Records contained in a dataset
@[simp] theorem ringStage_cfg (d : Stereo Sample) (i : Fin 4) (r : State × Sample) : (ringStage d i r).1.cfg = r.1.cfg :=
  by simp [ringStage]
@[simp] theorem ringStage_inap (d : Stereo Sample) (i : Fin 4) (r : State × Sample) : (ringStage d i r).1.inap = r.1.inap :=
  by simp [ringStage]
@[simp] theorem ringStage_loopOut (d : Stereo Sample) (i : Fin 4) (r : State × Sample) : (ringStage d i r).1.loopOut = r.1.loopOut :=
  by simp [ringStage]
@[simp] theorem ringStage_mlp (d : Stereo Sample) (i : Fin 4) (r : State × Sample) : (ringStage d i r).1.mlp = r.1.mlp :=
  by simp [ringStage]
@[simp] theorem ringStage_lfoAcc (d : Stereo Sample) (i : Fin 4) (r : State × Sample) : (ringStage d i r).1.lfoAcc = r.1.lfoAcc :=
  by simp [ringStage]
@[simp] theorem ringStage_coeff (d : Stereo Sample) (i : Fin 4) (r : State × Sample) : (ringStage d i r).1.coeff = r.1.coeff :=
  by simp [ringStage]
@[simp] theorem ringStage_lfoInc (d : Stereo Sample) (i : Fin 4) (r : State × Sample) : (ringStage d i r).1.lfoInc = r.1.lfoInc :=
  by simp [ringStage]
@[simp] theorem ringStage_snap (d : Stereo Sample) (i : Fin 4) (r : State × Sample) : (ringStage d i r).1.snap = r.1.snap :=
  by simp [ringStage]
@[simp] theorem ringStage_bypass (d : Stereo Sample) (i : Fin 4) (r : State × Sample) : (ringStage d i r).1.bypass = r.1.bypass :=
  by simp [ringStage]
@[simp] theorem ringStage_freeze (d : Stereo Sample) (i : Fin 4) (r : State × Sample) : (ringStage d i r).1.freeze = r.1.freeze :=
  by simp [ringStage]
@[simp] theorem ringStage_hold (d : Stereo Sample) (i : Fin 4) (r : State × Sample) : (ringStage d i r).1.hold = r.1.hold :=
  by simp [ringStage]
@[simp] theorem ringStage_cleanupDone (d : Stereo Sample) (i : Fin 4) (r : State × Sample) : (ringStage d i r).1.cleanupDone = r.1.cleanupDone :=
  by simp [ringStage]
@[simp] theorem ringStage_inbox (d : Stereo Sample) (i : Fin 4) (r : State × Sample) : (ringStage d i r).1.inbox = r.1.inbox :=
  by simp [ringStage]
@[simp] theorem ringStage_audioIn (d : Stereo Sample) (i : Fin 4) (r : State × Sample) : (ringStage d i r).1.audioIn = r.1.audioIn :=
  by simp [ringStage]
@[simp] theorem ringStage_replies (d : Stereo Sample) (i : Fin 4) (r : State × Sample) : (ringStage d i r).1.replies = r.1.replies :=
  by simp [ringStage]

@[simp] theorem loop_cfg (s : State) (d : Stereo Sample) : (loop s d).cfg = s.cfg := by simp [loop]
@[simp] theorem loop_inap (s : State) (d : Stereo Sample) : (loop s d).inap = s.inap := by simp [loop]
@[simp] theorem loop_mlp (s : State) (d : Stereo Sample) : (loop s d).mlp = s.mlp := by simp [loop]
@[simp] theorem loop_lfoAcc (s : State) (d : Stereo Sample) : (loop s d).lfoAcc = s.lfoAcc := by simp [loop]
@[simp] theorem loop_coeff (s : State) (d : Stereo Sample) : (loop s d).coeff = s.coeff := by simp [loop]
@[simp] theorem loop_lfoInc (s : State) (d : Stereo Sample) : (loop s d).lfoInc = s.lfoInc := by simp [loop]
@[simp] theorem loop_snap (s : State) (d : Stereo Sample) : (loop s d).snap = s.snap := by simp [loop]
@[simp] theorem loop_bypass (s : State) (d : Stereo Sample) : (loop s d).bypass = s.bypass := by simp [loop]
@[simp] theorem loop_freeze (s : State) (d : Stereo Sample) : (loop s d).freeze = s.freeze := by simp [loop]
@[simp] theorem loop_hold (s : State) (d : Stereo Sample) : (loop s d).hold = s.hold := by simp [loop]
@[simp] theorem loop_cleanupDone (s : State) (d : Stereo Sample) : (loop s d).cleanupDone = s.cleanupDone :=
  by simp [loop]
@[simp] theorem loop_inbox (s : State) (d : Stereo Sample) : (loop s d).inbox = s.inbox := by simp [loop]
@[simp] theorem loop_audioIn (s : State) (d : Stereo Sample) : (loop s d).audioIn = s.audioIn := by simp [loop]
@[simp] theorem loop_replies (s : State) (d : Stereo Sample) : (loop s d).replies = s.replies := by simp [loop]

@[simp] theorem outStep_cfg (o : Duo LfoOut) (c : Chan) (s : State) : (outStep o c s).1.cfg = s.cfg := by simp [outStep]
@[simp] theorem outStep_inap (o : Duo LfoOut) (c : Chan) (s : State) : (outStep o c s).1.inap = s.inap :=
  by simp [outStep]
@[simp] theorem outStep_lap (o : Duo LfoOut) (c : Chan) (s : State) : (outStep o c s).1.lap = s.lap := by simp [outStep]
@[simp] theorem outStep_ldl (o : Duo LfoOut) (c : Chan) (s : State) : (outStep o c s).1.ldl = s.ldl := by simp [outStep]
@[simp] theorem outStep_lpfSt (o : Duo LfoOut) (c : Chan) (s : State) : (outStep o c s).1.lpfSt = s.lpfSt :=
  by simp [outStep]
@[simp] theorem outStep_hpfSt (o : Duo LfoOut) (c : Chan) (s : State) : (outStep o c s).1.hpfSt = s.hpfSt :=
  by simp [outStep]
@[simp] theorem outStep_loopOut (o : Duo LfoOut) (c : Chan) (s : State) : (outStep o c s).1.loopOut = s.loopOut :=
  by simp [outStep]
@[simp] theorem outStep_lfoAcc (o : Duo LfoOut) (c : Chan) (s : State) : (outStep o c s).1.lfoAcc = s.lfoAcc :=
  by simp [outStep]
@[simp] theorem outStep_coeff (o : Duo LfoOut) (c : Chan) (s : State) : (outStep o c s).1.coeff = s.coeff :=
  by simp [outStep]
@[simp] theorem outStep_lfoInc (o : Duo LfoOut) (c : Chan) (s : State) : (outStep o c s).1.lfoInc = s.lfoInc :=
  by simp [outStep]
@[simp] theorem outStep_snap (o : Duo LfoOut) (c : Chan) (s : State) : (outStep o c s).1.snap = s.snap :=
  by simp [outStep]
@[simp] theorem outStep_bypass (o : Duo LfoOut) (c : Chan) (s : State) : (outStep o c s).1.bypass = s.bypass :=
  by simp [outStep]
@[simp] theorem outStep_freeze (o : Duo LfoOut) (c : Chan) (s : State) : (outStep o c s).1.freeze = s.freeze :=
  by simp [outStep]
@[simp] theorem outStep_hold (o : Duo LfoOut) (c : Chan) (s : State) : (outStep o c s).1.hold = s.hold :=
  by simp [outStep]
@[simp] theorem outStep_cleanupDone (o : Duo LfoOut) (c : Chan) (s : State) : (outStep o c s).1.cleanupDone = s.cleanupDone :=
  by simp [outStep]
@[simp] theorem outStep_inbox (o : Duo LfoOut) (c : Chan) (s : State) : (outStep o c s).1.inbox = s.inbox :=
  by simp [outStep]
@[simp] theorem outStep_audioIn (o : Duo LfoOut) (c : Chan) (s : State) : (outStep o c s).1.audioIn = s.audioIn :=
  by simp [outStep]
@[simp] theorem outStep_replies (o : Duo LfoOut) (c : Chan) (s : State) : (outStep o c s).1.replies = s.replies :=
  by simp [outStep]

* _TASK ITEM_
The data above should be copied exactly, with no line omitted.

* _YOUR SOLUTION_
@[simp] theorem ringStage_cfg (d : Stereo Sample) (i : Fin 4) (r : State × Sample) : (ringStage d i r).1.cfg = r.1.cfg :=
  by simp [ringStage]
@[simp] theorem ringStage_inap (d : Stereo Sample) (i : Fin 4) (r : State × Sample) : (ringStage d i r).1.inap = r.1.inap :=
  by simp [ringStage]
@[simp] theorem ringStage_loopOut (d : Stereo Sample) (i : Fin 4) (r : State × Sample) : (ringStage d i r).1.loopOut = r.1.loopOut :=
  by simp [ringStage]
@[simp] theorem ringStage_mlp (d : Stereo Sample) (i : Fin 4) (r : State × Sample) : (ringStage d i r).1.mlp = r.1.mlp :=
  by simp [ringStage]
@[simp] theorem ringStage_lfoAcc (d : Stereo Sample) (i : Fin 4) (r : State × Sample) : (ringStage d i r).1.lfoAcc = r.1.lfoAcc :=
  by simp [ringStage]
@[simp] theorem ringStage_coeff (d : Stereo Sample) (i : Fin 4) (r : State × Sample) : (ringStage d i r).1.coeff = r.1.coeff :=
  by simp [ringStage]
@[simp] theorem ringStage_lfoInc (d : Stereo Sample) (i : Fin 4) (r : State × Sample) : (ringStage d i r).1.lfoInc = r.1.lfoInc :=
  by simp [ringStage]
@[simp] theorem ringStage_snap (d : Stereo Sample) (i : Fin 4) (r : State × Sample) : (ringStage d i r).1.snap = r.1.snap :=
  by simp [ringStage]
@[simp] theorem ringStage_bypass (d : Stereo Sample) (i : Fin 4) (r : State × Sample) : (ringStage d i r).1.bypass = r.1.bypass :=
  by simp [ringStage]
@[simp] theorem ringStage_freeze (d : Stereo Sample) (i : Fin 4) (r : State × Sample) : (ringStage d i r).1.freeze = r.1.freeze :=
  by simp [ringStage]
@[simp] theorem ringStage_hold (d : Stereo Sample) (i : Fin 4) (r : State × Sample) : (ringStage d i r).1.hold = r.1.hold :=
  by simp [ringStage]
@[simp] theorem ringStage_cleanupDone (d : Stereo Sample) (i : Fin 4) (r : State × Sample) : (ringStage d i r).1.cleanupDone = r.1.cleanupDone :=
  by simp [ringStage]
@[simp] theorem ringStage_inbox (d : Stereo Sample) (i : Fin 4) (r : State × Sample) : (ringStage d i r).1.inbox = r.1.inbox :=
  by simp [ringStage]
@[simp] theorem ringStage_audioIn (d : Stereo Sample) (i : Fin 4) (r : State × Sample) : (ringStage d i r).1.audioIn = r.1.audioIn :=
  by simp [ringStage]
@[simp] theorem ringStage_replies (d : Stereo Sample) (i : Fin 4) (r : State × Sample) : (ringStage d i r).1.replies = r.1.replies :=
  by simp [ringStage]

@[simp] theorem loop_cfg (s : State) (d : Stereo Sample) : (loop s d).cfg = s.cfg := by simp [loop]
@[simp] theorem loop_inap (s : State) (d : Stereo Sample) : (loop s d).inap = s.inap := by simp [loop]
@[simp] theorem loop_mlp (s : State) (d : Stereo Sample) : (loop s d).mlp = s.mlp := by simp [loop]
@[simp] theorem loop_lfoAcc (s : State) (d : Stereo Sample) : (loop s d).lfoAcc = s.lfoAcc := by simp [loop]
@[simp] theorem loop_coeff (s : State) (d : Stereo Sample) : (loop s d).coeff = s.coeff := by simp [loop]
@[simp] theorem loop_lfoInc (s : State) (d : Stereo Sample) : (loop s d).lfoInc = s.lfoInc := by simp [loop]
@[simp] theorem loop_snap (s : State) (d : Stereo Sample) : (loop s d).snap = s.snap := by simp [loop]
@[simp] theorem loop_bypass (s : State) (d : Stereo Sample) : (loop s d).bypass = s.bypass := by simp [loop]
@[simp] theorem loop_freeze (s : State) (d : Stereo Sample) : (loop s d).freeze = s.freeze := by simp [loop]
@[simp] theorem loop_hold (s : State) (d : Stereo Sample) : (loop s d).hold = s.hold := by simp [loop]
@[simp] theorem loop_cleanupDone (s : State) (d : Stereo Sample) : (loop s d).cleanupDone = s.cleanupDone :=
  by simp [loop]
@[simp] theorem loop_inbox (s : State) (d : Stereo Sample) : (loop s d).inbox = s.inbox := by simp [loop]
@[simp] theorem loop_audioIn (s : State) (d : Stereo Sample) : (loop s d).audioIn = s.audioIn := by simp [loop]
@[simp] theorem loop_replies (s : State) (d : Stereo Sample) : (loop s d).replies = s.replies := by simp [loop]

@[simp] theorem outStep_cfg (o : Duo LfoOut) (c : Chan) (s : State) : (outStep o c s).1.cfg = s.cfg := by simp [outStep]
@[simp] theorem outStep_inap (o : Duo LfoOut) (c : Chan) (s : State) : (outStep o c s).1.inap = s.inap :=
  by simp [outStep]
@[simp] theorem outStep_lap (o : Duo LfoOut) (c : Chan) (s : State) : (outStep o c s).1.lap = s.lap := by simp [outStep]
@[simp] theorem outStep_ldl (o : Duo LfoOut) (c : Chan) (s : State) : (outStep o c s).1.ldl = s.ldl := by simp [outStep]
@[simp] theorem outStep_lpfSt (o : Duo LfoOut) (c : Chan) (s : State) : (outStep o c s).1.lpfSt = s.lpfSt :=
  by simp [outStep]
@[simp] theorem outStep_hpfSt (o : Duo LfoOut) (c : Chan) (s : State) : (outStep o c s).1.hpfSt = s.hpfSt :=
  by simp [outStep]
@[simp] theorem outStep_loopOut (o : Duo LfoOut) (c : Chan) (s : State) : (outStep o c s).1.loopOut = s.loopOut :=
  by simp [outStep]
@[simp] theorem outStep_lfoAcc (o : Duo LfoOut) (c : Chan) (s : State) : (outStep o c s).1.lfoAcc = s.lfoAcc :=
  by simp [outStep]
@[simp] theorem outStep_coeff (o : Duo LfoOut) (c : Chan) (s : State) : (outStep o c s).1.coeff = s.coeff :=
  by simp [outStep]
@[simp] theorem outStep_lfoInc (o : Duo LfoOut) (c : Chan) (s : State) : (outStep o c s).1.lfoInc = s.lfoInc :=
  by simp [outStep]
@[simp] theorem outStep_snap (o : Duo LfoOut) (c : Chan) (s : State) : (outStep o c s).1.snap = s.snap :=
  by simp [outStep]
@[simp] theorem outStep_bypass (o : Duo LfoOut) (c : Chan) (s : State) : (outStep o c s).1.bypass = s.bypass :=
  by simp [outStep]
@[simp] theorem outStep_freeze (o : Duo LfoOut) (c : Chan) (s : State) : (outStep o c s).1.freeze = s.freeze :=
  by simp [outStep]
@[simp] theorem outStep_hold (o : Duo LfoOut) (c : Chan) (s : State) : (outStep o c s).1.hold = s.hold :=
  by simp [outStep]
@[simp] theorem outStep_cleanupDone (o : Duo LfoOut) (c : Chan) (s : State) : (outStep o c s).1.cleanupDone = s.cleanupDone :=
  by simp [outStep]
@[simp] theorem outStep_inbox (o : Duo LfoOut) (c : Chan) (s : State) : (outStep o c s).1.inbox = s.inbox :=
  by simp [outStep]
@[simp] theorem outStep_audioIn (o : Duo LfoOut) (c : Chan) (s : State) : (outStep o c s).1.audioIn = s.audioIn :=
  by simp [outStep]
@[simp] theorem outStep_replies (o : Duo LfoOut) (c : Chan) (s : State) : (outStep o c s).1.replies = s.replies :=
  by simp [outStep]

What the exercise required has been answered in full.